Changes in metabolic control (reduction in HbA1c compared with the baseline value) and in the hypoglycemic frequency in randomized, controlled studies (marked with appropriate colors) with usage of CGM systems, in some cases also with SaP therapy.^23,26–31 The data relate to the change in hypoglycemic frequency, not direct values. (Details of studies: duration in months, year of publication, number of patients with preexisting insulin pump therapy, number of patients with sensor-augmented insulin pump therapy [adjustment to this option in the study])

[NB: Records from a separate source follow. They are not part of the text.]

/-! ## Session start, said once (70_reset_and_hazards.md R330, R331) -/

/-- What `session_start` builds from an input that it does not reject (70_reset_and_hazards.md R330). -/
def startState (order : VfWriteOrder) (font : Font) (config : SessionConfig) (rom : List Byte) : State :=
  { State.reset with
    memory := Memory.writeBytes font [] Config.progBase rom
    legacyMode := config.legacyMode
    vfWriteOrder := order
    font := font }

section
variable {order : VfWriteOrder} {font : Font} {config : SessionConfig} {rom : List Byte}

/-- The clock rate is checked before the ROM's length. -/
theorem sessionStart_of_badClockRate (hrate : config.clockRate ≤ 0) :
    sessionStart order font config rom = .error .malformedConfiguration := if_pos hrate

theorem sessionStart_of_longRom (hrate : 0 < config.clockRate) (hlong : 3584 < rom.length) :
    sessionStart order font config rom = .error .romTooLarge :=
  (if_neg (Int.not_le.mpr hrate)).trans (if_pos hlong)

theorem sessionStart_accepts (hrate : 0 < config.clockRate) (hfits : rom.length ≤ 3584) :
    sessionStart order font config rom = .ok (startState order font config rom) :=
  (if_neg (Int.not_le.mpr hrate)).trans (if_neg (Nat.not_lt.mpr hfits))

/-- A session that starts was given a ROM that fits, and starts in `startState`. -/
theorem sessionStart_eq_ok {s : State} (h : sessionStart order font config rom = .ok s) :
    rom.length ≤ 3584 ∧ s = startState order font config rom := by
  rcases Int.lt_or_le 0 config.clockRate with hrate | hrate
  · rcases Nat.lt_or_ge 3584 rom.length with hlong | hfits
    · rw [sessionStart_of_longRom hrate hlong] at h
      cases h
    · rw [sessionStart_accepts hrate hfits] at h
      exact ⟨hfits, (Except.ok.inj h).symm⟩
  · rw [sessionStart_of_badClockRate hrate] at h
    cases h

/-! ## What memory holds at session start (70_reset_and_hazards.md R330; 20_memory.md R65) -/

/-- The font lies at FONT_BASE, below the ROM. -/
theorem blankByte_glyph (f : Font) (j : Fin 80) : blankByte f (f.base.val + j.val) = f.glyphs[j] := by
  have hlow : f.base.val + j.val < 0x200 := by omega
  have hglyph : f.base.val ≤ f.base.val + j.val ∧ f.base.val + j.val < f.base.val + 80 := by omega
  simp only [blankByte, hlow, if_true, hglyph, and_self, dite_true, Nat.add_sub_cancel_left, Fin.getElem_fin]

theorem blankByte_outside_font (f : Font) {a : Nat} (ha : a < f.base.val ∨ f.base.val + 80 ≤ a) : blankByte f a = 0 := by
  have hout : ¬(f.base.val ≤ a ∧ a < f.base.val + 80) := by omega
  rw [blankByte, dif_neg hout, ite_self]

/-- The ROM's bytes from 0x200 on, and everywhere else what an unlisted address reads as. -/
theorem readByte_startState (a : Nat) :
    (startState order font config rom).readByte a =
      if h : 0x200 ≤ a ∧ a < 0x200 + rom.length then rom[a - 0x200]'(by omega) else blankByte font a :=
  read_writeBytes font rom [] 0x200 a

theorem readByte_startState_rom {j : Nat} (hj : j < rom.length) :
    (startState order font config rom).readByte (0x200 + j) = rom[j] := by
  have hin : 0x200 ≤ 0x200 + j ∧ 0x200 + j < 0x200 + rom.length := by omega
  rw [readByte_startState, dif_pos hin]
  simp only [Nat.add_sub_cancel_left]

theorem readByte_startState_outside_rom {a : Nat} (ha : a < 0x200 ∨ 0x200 + rom.length ≤ a) :
    (startState order font config rom).readByte a = blankByte font a := by
  have hout : ¬(0x200 ≤ a ∧ a < 0x200 + rom.length) := by omega
  rw [readByte_startState, dif_neg hout]

/-- A ROM that fits is loaded inside the 4096 bytes, so memory is canonical; the stack is empty and no fault is recorded. -/
theorem startState_inv (hfits : rom.length ≤ 3584) : (startState order font config rom).Inv where
  pcInRange := show (0x200 : Word).toNat < 0x1000 by decide
  memoryWf := writeBytes_wf rom (nil_wf font) (by rw [progBase_eq]; omega)
  liveReturns _ hk := absurd hk (Nat.not_lt_zero _)
  haltedIffFault := rfl
  faultAtPc := nofun

end

/-! ## A jump to its own address (70_reset_and_hazards.md R340; 41_control_flow.md R152) -/

section
variable {s : State} {nnn : Addr12} (hrun : s.halted = false) (hpc : s.pc.toNat = nnn.toNat) (hin : nnn.toNat ≤ 0xFFE)
  (hword : s.fetchWord = 0x1#4 ++ nnn)
include hrun hpc hin hword

/-- The new pc is the old one, so a step only clears the report. -/
theorem step_selfJump : step s = .next { s with events := [] } := by
  obtain ⟨hdecode, hexec⟩ := jumpSetsPc nnn s
  have hsame : BitVec.ofNat 16 nnn.toNat = s.pc := by rw [← hpc, BitVec.ofNat_toNat, BitVec.setWidth_eq]
  rw [step_decoded hrun (hpc ▸ hin) (hword ▸ hdecode), hexec, hsame]

/-- The state after a step has the jump at its pc again: neither the fetch nor halted reads the report. -/
theorem runsSafely_selfJump (k : Nat) : s.RunsSafely k := by
  induction k generalizing s with
  | zero => trivial
  | succ k ih => exact ⟨_, step_selfJump hrun hpc hin hword, hrun, ih hrun hpc hword⟩

end

/-! ## The statements -/

/-- Settles O52: one step of the jump clears the report, and so the jump runs for any number of steps. -/
theorem selfJumpRunsForever : Obligations.SelfJumpRunsForever := fun _ _ k hrun hpc hin hword =>
  ⟨runsSafely_selfJump hrun hpc hin hword k, step_selfJump hrun hpc hin hword⟩

/-- Settles O56: the two rejections in their order, and `startState` field by field; its memory is the ROM over the font over
zeros, and the font ends at or below 0x200. -/
theorem sessionStartBuildsTheState : Obligations.SessionStartBuildsTheState := by
  intro order font config rom
  refine ⟨sessionStart_of_badClockRate, sessionStart_of_longRom, fun hrate hfits =>
    ⟨_, sessionStart_accepts hrate hfits, fun x => Vector.getElem_replicate x.isLt, rfl, rfl,
      fun k => Vector.getElem_replicate k.isLt, rfl, rfl, rfl, fun k => Vector.getElem_replicate k.isLt, cell_blank,
      rfl, rfl, rfl, rfl, fun j => ?_, fun j => readByte_startState_rom, fun a _ hfont hrom => ?_⟩⟩
  · rw [readByte_startState_outside_rom (.inl (by omega)), blankByte_glyph]
  · rw [readByte_startState_outside_rom hrom, blankByte_outside_font font hfont]

/-- Settles O57: an accepted session starts in `startState`, whose read-only fields are the arguments. -/
theorem acceptedSessionStartMeetsInvariant : Obligations.AcceptedSessionStartMeetsInvariant := by
  intro order font config rom s h
  obtain ⟨hfits, rfl⟩ := sessionStart_eq_ok h
  exact ⟨startState_inv hfits, rfl, rfl, rfl⟩

end Sys2Proof.Machine
end

section
/-! PROOFS. What reaches V and the stack (10_state.md sections 2 and 5), the invariant from session start over every schedule
of the host (40_cycle_engine.md R121), and the four statements of this family. -/

namespace Sys2Proof.Machine

open Sys2Proof Sys2Proof.Claims

/-! ## The frame of V (10_state.md R20, R21) -/

/-- `WriteRF` leaves every register but the result's and VF, in either order of its writes (42_register_alu.md R179). -/
theorem getV_writeRF_other {s : State} {o : ListedOrder} {x y : Reg} {r f : Byte} (hx : x ≠ y) (hflag : VF ≠ y) :
    (s.writeRF o x r f).getV y = s.getV y := by
  unfold State.writeRF
  split
  · rw [getV_setV_other _ f hflag, getV_setV_other _ r hx]
  · rw [getV_setV_other _ r hx, getV_setV_other _ f hflag]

Improvement in Metabolic Control

The GuardControl study demonstrated for the first time that displaying the current glucose values and trends results in an improvement in the metabolic control of inadequately controlled patients with diabetes.²²A total of 162 children and adults with type 1 diabetes in suboptimal metabolic control (initial HbA1c 9.6% ± 1.2%) were monitored over a period of 3 months. Subjects were randomized into three groups in relation to the intensity of use of the Guardian RT system: patients in group 1 (n = 54) used this system constantly, patients in group 2 (n = 54) used it every second week for 3 days, and patients in group 3 (n = 54) served as control group. Patients in group 1 had a significant reduction in HbA1c (1.0% ± 1.1%) without an increase in the number of hypoglycemic episodes. In half the patients, HbA1c fell by ≥1%; 26% even achieved a reduction of ≥2%. Occasional use of the CGM system led to a mean improvement in HbA1c of 0.6% in group 2; however, as shown by the patients in the control group, participation in the study per se led to a mean reduction in HbA1c by 0.4%.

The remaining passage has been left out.